Cho Hee-yeon, superintendent of the Seoul Metropolitan Office of Education, said Tuesday while presiding over an emergency meeting that his office will consider delaying the start of the spring semester for schools in Seoul. Most elementary through high schools in Korea are scheduled to start the upcoming semester on March 2.

Gyeonggi’s education office took a step further than Cho, announcing Tuesday it would advise every elementary through high school inside the province to cancel or reduce the pageantry of its school admissions ceremonies. Like its Seoul counterpart, however, the Gyeonggi education office took a more cautious stance on postponing school start dates, saying the issue would have to be further consulted on with the Ministry of Education and health officials.

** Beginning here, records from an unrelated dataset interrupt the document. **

-- ==== Sys2Proof/Machine/Measurement.lean ====
section
/-! DEFINITION. The meanings of the commands of the family: measurement and protection. Each is the block's own operation on the state, with
everything it hands on taken within the command. -/

namespace Sys2Proof.Machine

/-- MEASUREMENT_DATA_FRAME: a frame at the measurement port (R23 to R25). -/
def execMeasurementDataFrame (bytes : List Byte) (s : State) : Host.Outcome State Fault Refusal :=
  .next ((s.measArrive bytes).finish)

/-- END_OF_ROUND: a marker at the measurement port (R23, R26). -/
def execEndOfRound (bytes : List Byte) (s : State) : Host.Outcome State Fault Refusal :=
  .next ((s.measArrive bytes).finish)

/-- ROUND_TIMER_EXPIRY (R27). -/
def execRoundTimerExpiry (s : State) : Host.Outcome State Fault Refusal :=
  .next s.roundExpiry.finish

/-- MEAS_LOST_ENTRY: a channel whose absence count has reached 3 (R29; log 6). -/
def execMeasLostEntry (ch : Chan) (s : State) : Host.Outcome State Fault Refusal :=
  .next ((s.measLostEntry ch).finish)

/-- ELEMENT_OPERATE: an element whose operating condition is met (R86; log 6). -/
def execElementOperate (p : Pos) (e : Element) (s : State) : Host.Outcome State Fault Refusal :=
  .next ((s.elementOperate p e).finish)

/-- ZONE_HOLD_EXPIRY: the hold of a section block has run out (R87; log 6). -/
def execZoneHoldExpiry (sec : BusSec) (s : State) : Host.Outcome State Fault Refusal :=
  .next ((s.zoneHoldExpiry sec).finish)

/-- GROUP_FORCE (R91). -/
def execGroupForce (q : Req) (sec choice : Nat) (s : State) : Host.Outcome State Fault Refusal :=
  .next ((s.serve q 17 fun m s => s.groupForce m sec choice).finish)

end Sys2Proof.Machine
end

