-- ==== Sys2Proof/Safety.lean ====
section
/-! DEFINITION. The vocabulary of the statements about this machine: what it is for a request to be heard and answered, what the manual's
own words mean where no definition of the machine says them (a chain of direct connections, R19), and the invariants that every step
keeps. -/

namespace Sys2Proof.Machine

/-- Nothing handed on waits to be taken and no lock-word update waits to be started: the state between two commands (log 4). -/
abbrev State.calm (s : State) : Prop := s.inbox = [] ∧ s.lockAsk = false

/-- A request from master `m` is accepted: the part takes requests, the reply queue of the port has room, and the sender's entry of
lowest index is `m` (R36, R183 to R185). -/
abbrev State.hears (s : State) (q : Req) (m : MasterIx) : Prop :=
  s.accepts q = true ∧ s.queueFull q = false ∧ s.matchMaster q.sender = some m

/-- The end of a request: its reply is queued and what it handed on is taken (R184). -/
def State.answered (s : State) (q : Req) (ident : Nat) (a : Answer) : State := (s.queueReply ⟨q, ident⟩ a).finish

/-- Bus `x` reaches bus `y` through a chain of direct connections, each made by a connecting position (R19). -/
inductive Reaches (conn : Pos → Bool) : Bus → Bus → Prop where
  | here (x : Bus) : Reaches conn x x
  | overQT (x : Bus) : conn 2 = true → Reaches conn x .a → Reaches conn x .b
  | overQTBack (x : Bus) : conn 2 = true → Reaches conn x .b → Reaches conn x .a
  | overQNA (x : Bus) : conn 3 = true → Reaches conn x .a → Reaches conn x .n
  | overQNABack (x : Bus) : conn 3 = true → Reaches conn x .n → Reaches conn x .a
  | overQNB (x : Bus) : conn 4 = true → Reaches conn x .b → Reaches conn x .n
  | overQNBBack (x : Bus) : conn 4 = true → Reaches conn x .n → Reaches conn x .b

/-- The source attached to a bus, and when it is attached (R19). -/
def attached (conn : Pos → Bool) (genClosed : Bool) : Bus → Source → Bool
  | .a, .ua => conn 0
  | .b, .ub => conn 1
  | .n, .gb => genClosed
  | _, _ => false

/-- A voltage channel gave a voltage in the last round: it is PRESENT there with that value (R28, R67). -/
abbrev State.gaveVolt (s : State) (c : Chan) (v : Nat) : Prop :=
  s.meas.chans[c].status = .present ∧ ∃ f stamp, s.meas.chans[c].last = some (.voltage v f, stamp)

/-- A side is live: its sources include one whose monitor is HEALTHY or FAILING, or its voltage is 0.85 pu or more. The generator side is
judged by its voltage alone (R67). -/
abbrev State.sideLive (s : State) (d : Side) : Prop :=
  (d.voltOnly = false ∧ ∃ m : Source, d.sources.has m = true ∧ ((s.src.get m).state = .healthy ∨ (s.src.get m).state = .failing))
    ∨ ∃ v, s.gaveVolt d.chan v ∧ 850 ≤ v

/-- Settings that failed their check keep the part in HOLD (R194, R199). -/
abbrev State.invalidHolds (s : State) : Prop := s.base.settingsInvalid = true → s.modes.mode = .hold

/-- Every guard level that stands, is loaded at power-on, or is being saved is a guard level, 0 to 3 (R197). -/
def State.guardsFit (s : State) : Prop :=
  s.base.guard ≤ 3 ∧ s.set.initialGuard ≤ 3 ∧ (∀ t, s.base.image = some t → t.initialGuard ≤ 3)
    ∧ ∀ g, s.base.save = some g → g.capture.initialGuard ≤ 3

/-- The feed sets are those of the position table, and a pulse origin is present exactly while a pulse is in flight, a requester only
then (R3, R19, R20). -/
def State.positionsFit (s : State) : Prop :=
  s.feeds = feedsOf s.pos
    ∧ ∀ p : Pos, (s.pos[p].state.inFlight = true ↔ s.pos[p].origin ≠ none)
        ∧ (s.pos[p].requester ≠ none → s.pos[p].state.inFlight = true)

/-- The bounded stores hold no more than they may: the fault ring 32 records (R112), the wait list 16 entries (R43), the synchronizer's
wait list and outcome list 8 each (R150, R164), and each master's permit news 8 (R53). -/
def State.storesFit (s : State) : Prop :=
  s.router.ring.length ≤ 32 ∧ s.auth.waits.length ≤ 16 ∧ s.sync.waits.length ≤ 8 ∧ s.sync.outcomes.length ≤ 8
    ∧ ∀ m : MasterIx, s.auth.news[m].list.length ≤ 8

/-- The command changes the supply of the part. -/
def changesSupply : Instr → Bool
  | .powerOnReset | .lossOfPower => true
  | _ => false

/-- What a round boundary leaves (R27, R28): the slots empty, the round timer at 25 ms, each channel record set from its slot, the round
with its closing kind and stamp, and the round handed to every reading block. -/
abbrev boundaryMade (s : State) (byMarker : Bool) (u : State) : Prop :=
  (∀ c : Chan, u.meas.slots[c] = none) ∧ u.meas.roundTimer = some 25
    ∧ (∀ (c : Chan) (v : Values), s.meas.slots[c] = some v → u.meas.chans[c] = ⟨.present, 0, some (v, s.base.timeBase)⟩)
    ∧ (∀ c : Chan, s.meas.slots[c] = none →
        u.meas.chans[c].absence = min 3 (s.meas.chans[c].absence + 1) ∧ u.meas.chans[c].last = s.meas.chans[c].last
          ∧ u.meas.chans[c].status =
              if 2 ≤ s.meas.chans[c].absence then .measLost
              else if s.meas.chans[c].status = .present then .absent else s.meas.chans[c].status)
    ∧ (u.meas.round.map fun i => (i.byMarker, i.stamp)) = some (byMarker, s.base.timeBase)
    ∧ u.inbox = s.inbox ++ roundEvents
    ∧ { u with meas := s.meas, inbox := s.inbox } = s

/-- The state differs from another in the position table at one position only, besides what a change of position hands on: feed sets,
notices, protection records, the router's entries, and the events to be taken. -/
abbrev samePositionsBut (p : Pos) (u s : State) : Prop := ∀ q : Pos, q ≠ p → u.pos[q] = s.pos[q]

/-- The supervision and pulse timers of a position are all idle but the recovery timer, which runs exactly on a valid pair (R5 to R7). -/
abbrev faultyAtRest (r : PosRec) : Prop :=
  r.closeTimer = none ∧ r.openTimer = none ∧ r.travelTimer = none ∧ r.discTimer = none ∧ r.origin = none ∧ r.requester = none
    ∧ r.recTimer = if r.feedback.valid then some 100 else none

/-- A drive of a position begins (R3, R10): its record, and nothing of the other blocks but the notices and the events handed on. -/
abbrev pulseBegun (s v : State) (p : Pos) (close : Bool) (o : Origin) (req : Option MasterIx) : Prop :=
  v.pos[p] =
      { s.pos[p] with
        state := if close then .closePulse else .openPulse, origin := some o, requester := req
        closeTimer := if close then some s.set.pos[p].closeWidth else s.pos[p].closeTimer
        openTimer := if close then s.pos[p].openTimer else some s.set.pos[p].bfTime
        lastKind := .commanded, lastStamp := s.base.timeBase }
    ∧ samePositionsBut p v s ∧ v.feeds = feedsOf v.pos
    ∧ { v with pos := s.pos, feeds := s.feeds, link := s.link, inbox := s.inbox } = s

/-- A trip pulse begins (R11, R99): the position in TRIP_PULSE with no other timer, the active entry with its breaker-failure timer, and
TRIP_LOCKED set for every cause but OVERLAP. -/
def tripBegun (s v : State) (p : Pos) (c : TripCause) (parent : Option (BitVec 16)) : Prop :=
  v.pos[p].state = .tripPulse ∧ v.pos[p].origin = some .trip ∧ v.pos[p].requester = none ∧ v.pos[p].closeTimer = none
    ∧ v.pos[p].openTimer = none ∧ v.pos[p].travelTimer = none ∧ v.pos[p].discTimer = none ∧ v.pos[p].recTimer = none
    ∧ v.pos[p].tripLocked = (s.pos[p].tripLocked || c != .overlap) ∧ v.pos[p].bf = s.pos[p].bf
    ∧ (∃ n, v.router.active[p] = some ⟨c, [], c == .bfBackup, n, some s.set.pos[p].bfTime, parent⟩)
    ∧ (∀ q : Pos, q ≠ p → v.router.active[q] = s.router.active[q]) ∧ samePositionsBut p v s
    ∧ Handed.tripEngine p c ∈ v.inbox
    ∧ { v with pos := s.pos, feeds := s.feeds, link := s.link, inbox := s.inbox, router := s.router, lockAsk := s.lockAsk } = s

/-- A plan is started for a scenario (R50, R134): the engine RUNNING at step 0, the result record with the scenario as cause, every fitted
position of the plan under ENGINE, and nothing of the settings and modes changed. -/
abbrev scenarioStarted (s v : State) (c : Scenario) (slot : SlotIx) : Prop :=
  let set := Plan.posSet s.set.plans[slot]
  v.eng = { s.eng with
      state := .running, run := some ⟨slot, set, 0, .waitingToIssue⟩, stepTimer := .idle, poll := none, marks := {}
      result := some { slot := slot, cause := .scenario c, set := set, step := 0 } }
    ∧ (∀ p ∈ posMembers set, s.fitted p = true → v.auth.permits[p] = some .engine)
    ∧ v.base = s.base ∧ v.set = s.set ∧ v.modes = s.modes ∧ v.pending = s.pending

/-- The timeout of a step that waits for a condition, and the poll timer it starts with: WAIT_DEAD and REQUIRE_GEN are judged every 10 ms,
WAIT_HEALTHY at a monitor's change (R137, R142). -/
def Step.awaits : Step → Option (Nat × Timer)
  | .waitDead _ t | .requireGen _ t => some (t, some 10)
  | .waitHealthy _ t => some (t, none)
  | _ => none

/-- The condition of such a step stands (R142): no source feeds the bus and its channel (V2, V3, V4) gave 0.25 pu or less in the last round;
as many generators as the count are ONLINE; the monitor is HEALTHY. -/
def awaitedStands (s : State) : Step → Prop
  | .waitDead bus _ =>
    (∀ m, (s.feeds.get bus).has m = false)
      ∧ ∃ v, s.gaveVolt (match bus with
          | .a => 25
          | .b => 26
          | .n => 27) v ∧ v ≤ 250
  | .requireGen c _ => c ≤ (allGens.filter fun g => s.led.gens[g].state == .online).length
  | .waitHealthy m _ => (s.src.get m).state = .healthy
  | _ => False

/-- An entry of the synchronizer ends (R163, R164): the outcome list takes it, the oldest of 8 leaving, and the outcome is handed to the
block of its class. What became of the synchronizer otherwise is `rest`; `told` is what was handed on before. -/
abbrev entryEnded (s v : State) (rest : Sync) (e : SyncEntry) (oc : SyncOutcome) (d : Option SyncDetail) (told : List Handed) : Prop :=
  v.sync = { rest with
      counter := s.sync.counter + 1
      outcomes := (if 8 ≤ s.sync.outcomes.length then s.sync.outcomes.drop 1 else s.sync.outcomes)
        ++ [⟨s.sync.counter + 1, e, oc, d, s.base.timeBase⟩] }
    ∧ v.inbox = s.inbox ++ told ++ (match e.cls with
        | .engine => [.syncEngine e.pos oc]
        | .generator => [.syncLedger e.pos (some oc)]
        | .master => [])

/-- What a close pulse started at the trigger leaves of an attempt (R155). -/
abbrev closingAttempt (y : Sync) (a : Attempt) : Sync :=
  { y with
    state := .closing
    att := { a with attemptTimer := none, edgeRunning := none, edgeReference := none, periodTimer := none, outs := {}, live := false } }

/-- The joins and the protection unit as they start from a reset sample (R77, R96): each join that stands is recorded with the
lowest-numbered connecting tie and the full overlap time; forces AUTO, section blocks CLEAR, and for every position the computed group
active, none due, every element and block input clear. -/
def sampledBlocks (v : State) : Prop :=
  v.feeds = feedsOf v.pos
    ∧ (∀ j : JoinId, v.feeds.joined j = false → v.inter.joins.get j = none)
    ∧ (∀ j : JoinId, v.feeds.joined j = true →
        ∃ p ∈ ([2, 3, 4] : List Pos), v.pos[p].state.connecting = true
          ∧ (∀ q ∈ ([2, 3, 4] : List Pos), v.pos[q].state.connecting = true → p.val ≤ q.val)
          ∧ v.inter.joins.get j = some ⟨p, some v.set.overlapTime⟩)
    ∧ v.prot.forceA = .auto ∧ v.prot.forceB = .auto ∧ v.prot.blockA = {} ∧ v.prot.blockB = {}
    ∧ ∀ p : Pos, v.prot.recs[p]
        = { active := computedGroup .auto .auto v.feeds p, due := none, read := {}, frozen := false, inst := ⟨false, false, 0⟩
            time := ⟨false, false, 0⟩, ground := ⟨false, false, 0⟩, rev := ⟨false, false, 0⟩, blockInput := false }

/-- The station link after a reset (R191): both ports ACTIVE with both counts at 0, nothing queued, due or being sent, every notice set
empty, no last-used port. The beacon's number and timer are the two arguments. -/
def freshStation (l : Link) (number : BitVec 16) (timer : Timer) : Prop :=
  (∀ i : PortIx, l.ports[i]
      = { rx := 0, tx := 0, silent := false, replies := [], dropped := false, beacons := [], sending := none, kept := none })
    ∧ (∀ m : MasterIx, l.pendingSets[m] = 0 ∧ l.lastPort[m] = none) ∧ l.noticeDue = [] ∧ l.beaconNumber = number
    ∧ l.beaconTimer = timer

end Sys2Proof.Machine
end

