-- ==== Sys2Proof/Certificates/Slice0/Obligations.lean ====
section
/-! DEFINITION. The statements about this machine. A command's own effect is stated on the state it makes before what it hands on is
taken; `finish` takes that, and does nothing on a calm state (CalmStateIsFinished). -/

section

open Sys2Proof Sys2Proof.Machine

/-! ### The step -/

/-- The step runs the command at the front of the queue on the state with the rest of the queue. -/
def Obligations.StepRunsTheFrontCommand : Prop :=
  ∀ (c : Instr) (rest : List Instr) (s : State), step { s with pending := c :: rest } = exec c { s with pending := rest }

/-- The step on an empty queue is one millisecond of the clock: the model's choice (log 1), with the time base of R33. A calm state has
nothing left to take: the end of a command leaves it as it is (log 4, log 5). -/
def Obligations.IdleStepAndCalmState : Prop :=
  (∀ s : State, s.pending = [] →
      step s = .next s.tick ∧ (s.base.phase = .off → s.tick = s)
        ∧ (s.base.phase ≠ .off → s.tick.base.timeBase = s.base.timeBase + 1))
  ∧ (∀ s : State, s.calm → s.finish = s)

/-- No rule of the manual stops the machine: every command answers a next state, with the queue as it stood. -/
def Obligations.EveryCommandCompletes : Prop := ∀ (c : Instr) (s : State), ∃ t : State, exec c s = .next t ∧ t.pending = s.pending

/-! ### Section 1 -/

/-- Feed sets by chains of direct connections, over the connecting positions and the CLOSED generator breakers of the position table; buses
that reach one another have equal feed sets (R19). -/
def Obligations.FeedSetsFollowConnections : Prop :=
  (∀ (conn : Pos → Bool) (g : Bool) (x : Bus) (m : Source),
    ((feedSets conn g).get x).has m = true ↔ ∃ y, Reaches conn x y ∧ attached conn g y m = true)
  ∧ (∀ (conn : Pos → Bool) (g : Bool) (x y : Bus), Reaches conn x y → (feedSets conn g).get x = (feedSets conn g).get y)
  ∧ ∀ pos : Vector PosRec 23,
      feedsOf pos
        = feedSets (fun p => pos[p].state == .closed || pos[p].state == .openPulse || pos[p].state == .tripPulse)
          (genBreakers.any fun p => pos[p].state == .closed)

/-- The three conditions of a close pulse in their order, the one of an open pulse, and none where no drive is started (R9). -/
def Obligations.PulseConditionsInOrder : Prop :=
  ∀ (s : State) (p : Pos) (o : Origin) (req : Option MasterIx),
    let barred := (∃ m, s.auth.permits[p] = some (.maintenance m) ∧ (o = .engine ∨ o = .ledger ∨ (o = .group ∧ req ≠ some m)))
    let locked := s.pos[p].tripLocked = true ∨ s.pos[p].bf = true
    (s.pos[p].state = .opened → locked → s.closeRequest p o req = (.refused .tripLocked, s))
    ∧ (s.pos[p].state = .opened → ¬ locked → s.modes.mode ≠ .run → s.closeRequest p o req = (.refused .hold, s))
    ∧ (s.pos[p].state = .opened → ¬ locked → s.modes.mode = .run → barred → s.closeRequest p o req = (.refused .maint, s))
    ∧ (s.pos[p].state = .opened → ¬ locked → s.modes.mode = .run → ¬ barred → (s.closeRequest p o req).1 = .started)
    ∧ (s.pos[p].state = .closed → barred → s.openRequest p o req = (.refused .maint, s))
    ∧ (s.pos[p].state = .closed → ¬ barred → (s.openRequest p o req).1 = .started)
    ∧ (s.pos[p].state = .closed → (s.closeRequest p o req).1 = .atOnce)
    ∧ (s.pos[p].state = .opened → (s.openRequest p o req).1 = .atOnce)

/-- A contact change of a fitted position: the pair is decoded and acted on for the present state; the supervision and recovery timers
start, run on or stop with the new feedback (R4 to R7); a pulse that ends leaves its outcome in the record, and a trip pulse its
clearing in the fault record too (R10, R12, R14 to R17, R104). Of an unfitted position the line alone changes (R1). -/
def Obligations.ContactChangeActsOnState : Prop :=
  ∀ (s : State) (p : Pos) (a b : Bool),
    (s.base.phase = .running → s.fitted p = true → s.set.pos[p].fitted = true → decodeContacts a b ≠ s.pos[p].feedback →
      ∃ u : State, exec (.contactChange p a b) s = .next u.finish
        ∧ u.base = { s.base with contacts := s.base.contacts.set p (a, b) }
        ∧ u.pos[p].feedback = decodeContacts a b
        ∧ u.pos[p].state = (match s.pos[p].state, decodeContacts a b with
            | .opened, .closed => .closed
            | .closePulse, .closed => .closed
            | .closed, .opened => .opened
            | .openPulse, .opened => .opened
            | .tripPulse, .opened => .opened
            | x, _ => x)
        ∧ (s.pos[p].state = .opened → decodeContacts a b = .closed → u.pos[p].lastKind = .uncommandedClose)
        ∧ (s.pos[p].state = .closed → decodeContacts a b = .opened → u.pos[p].lastKind = .uncommandedOpen)
        ∧ samePositionsBut p u s
        ∧ (s.pos[p].state.supervised = true →
            u.pos[p].travelTimer = (if (decodeContacts a b).valid then none
              else if s.pos[p].feedback.valid then some s.set.pos[p].travelLimit else s.pos[p].travelTimer)
            ∧ u.pos[p].discTimer = (if decodeContacts a b = .discrepancy then some 30 else none)
            ∧ u.pos[p].recTimer = s.pos[p].recTimer)
        ∧ (s.pos[p].state = .faulty →
            u.pos[p].recTimer = (if (decodeContacts a b).valid then some 100 else none)
            ∧ u.pos[p].travelTimer = s.pos[p].travelTimer ∧ u.pos[p].discTimer = s.pos[p].discTimer)
        ∧ (s.pos[p].state.inFlight = true → u.pos[p].state.inFlight = false →
            u.pos[p].origin = none ∧ u.pos[p].requester = none ∧ u.pos[p].closeTimer = none ∧ u.pos[p].openTimer = none)
        ∧ (∀ o, s.pos[p].origin = some o →
            (s.pos[p].state = .closePulse → decodeContacts a b = .closed → u.pos[p].lastOutcome = some (.closedDone, o))
            ∧ (s.pos[p].state = .openPulse → decodeContacts a b = .opened → u.pos[p].lastOutcome = some (.openedDone, o)))
        ∧ (s.pos[p].state = .tripPulse → decodeContacts a b = .opened →
            u.pos[p].lastOutcome = some (.openedDone, .trip) ∧ u.router.active[p] = none
            ∧ ∀ t n, s.router.active[p] = some t → t.record = some n →
                u.router.ring = s.router.ring.map fun r =>
                  if r.seq = n then { r with outcome := .cleared (duration s.base.timeBase r.stamp) } else r))
    ∧ (s.fitted p = false →
        exec (.contactChange p a b) s
          = .next (State.finish { s with base := { s.base with contacts := s.base.contacts.set p (a, b) } }))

The Gyeonggi education office further announced that students and faculty members who returned from China in the past 14 days - or who live with family members who came back from China in the past two weeks - will have to undergo a checkup to see whether they’ve been infected by the virus and should be blocked from entering school premises until after the incubation period ends.

Korea’s first case of the virus was reported on Jan. 19 when a 35-year-old Chinese woman who traveled from her home in Wuhan to Incheon International Airport to spend the Chinese Spring Festival holidays with her friends in Korea and Japan was confirmed to have been infected.

She was stopped at the airport after airport officials found she showed symptoms of the virus.

The second through fourth cases of the virus, all reported over the Korean Lunar New Year holidays from last Friday to Monday, were all Korean men in their 50s who had visited Wuhan.